Depending on the type of mortgage and the size of your down payment, you may also have to pay mortgage insurance, which can easily reach triple figures each month.
But there are other potential costs, too: Namely, if you choose to live somewhere with an HOA, you'll have to pay homeowner's association dues. And no matter where you live, you should be prepared for repair and maintenance costs, so you don't have to worry about having to contact your landlord if something goes wrong.
Finally, it's hard to forget about closing costs, which are reflected in the annual percentage rate (APR) offered by your lender, which essentially spreads the costs over the life of the loan, meaning that the rate will be higher than a typical mortgage interest rate.

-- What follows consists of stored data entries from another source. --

-- ==== Sys2Proof/Machine/Tick.lean ====
section
/-! DEFINITION. The frame tick and the half-frame tick: the hand-offs that fall on them (R14, R24, R29, R34). -/

namespace Sys2Proof.Machine

/-! ### Setpoints (R168, R190, R192) -/

/-- i_ff in mA, limited to IMAX and to the clamp of a closing segment (R168); with k_F zero there is no feed-forward. -/
def feedForward (s : State) (n : Axis) (v a : Rat) : Rat :=
  if kf s n = 0 then 0
  else
    let i := (massForce s n a + 100 * (s.rd (F.MPL_FRIC_FRIC n) : Rat) * signRat v) / kf s n
    let imax : Rat := s.rd (F.MPL_FMAX_IMAX n)
    let i := clampRat (-imax) imax i
    match closingClamp s n with
    | some c => clampRat (-c) c i
    | none => i

/-- The offset, in 4 ns units, of a planned start that falls into the half-frame that begins now (R62, R168). -/
def startOffset (s : State) (n : Axis) : Option Nat :=
  match (s.plan n).galley.find? (fun g => !g.begun) with
  | some g =>
    let t := timeZero g.t1
    if isMotion g.op && s.now ≤ t && t < s.now + 2 * s.period then some ((t - s.now + 2) / 4) else none
  | none => none

/-- CLP takes the setpoint of an axis, and with it the Headland's braking part (R14, R168); TRAVEL counts (R450). -/
def giveSetpoint (s : State) (n : Axis) : State :=
  let r := refNow s n
  let moved := absRat (r.1 - (s.clp n).xRef) * s.rd (F.MPL_SCALE_SCALE n) / 10000000000
  let s := if s.energised n && moved ≠ 0 then s.addPart (68 + 12 * n.val) moved else s
  let s := s.setClp n { s.clp n with start := startOffset s n, xRef := r.1, vRef := r.2.1, aRef := r.2.2,
                                     iff := feedForward s n r.2.1 r.2.2 }
  s.setPlan n { s.plan n with stopRamp := headland s.now r.1 r.2.1 r.2.2 (hdec s n) (hjerk s n) }

/-! ### The step follower (R190, R191) -/

/-- A ramp time before its planned end a finite FOLLOW_STEP takes no more steps (R191). -/
def stepsStop (s : State) (g : Seg) (l : Limits) : Bool :=
  let r := rampClocks l.v l.a l.j
  match g.t2 with
  | some e => decide (e ≤ s.now + 4 * (2 * r.1 + r.2))
  | none => false

/-- The target moves by SCALE for every step since the last half-frame; what a travel limit clips is discarded (R190). -/
def followTarget (s : State) (n : Axis) (g : Seg) (l : Limits) (f : Follow) : Follow :=
  let steps := (s.fbk ⟨stepSource s n % 32, by omega⟩).steps
  let moved : Rat := if stepsStop s g l then 0 else (g.d.u32 16 : Nat) * (steps - f.base : Int)
  { f with base := steps, target := clampRat (travelMin s n) (travelMax s n) (f.target + moved) }

/-- A reference state (x, v, a), h seconds along a list of phases that ends at rest in xEnd. -/
def along (ps : List Phase) (r : Rat × Rat × Rat) (xEnd h : Rat) : Rat × Rat × Rat := walkPhases ps r.1 r.2.1 r.2.2 xEnd h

But you may be able to get help with closing costs and down payments, especially if you're a first-time home buyer. Learn more:
State down payment assistance programs for 2023
How to calculate mortgage interest rates
Every day, Mortgage Report receives interest rates based on your chosen criteria from multiple lending partners. It calculates the average interest rate and APR for each loan type and displays them in a chart. It averages the different interest rates so you get a more accurate picture of what interest rates you can find in the market. It also calculates the average interest rate for the same loan type, for example, FHA fixed rate vs. FHA fixed rate. The result is a clearer picture of your daily interest rates and how they change over time.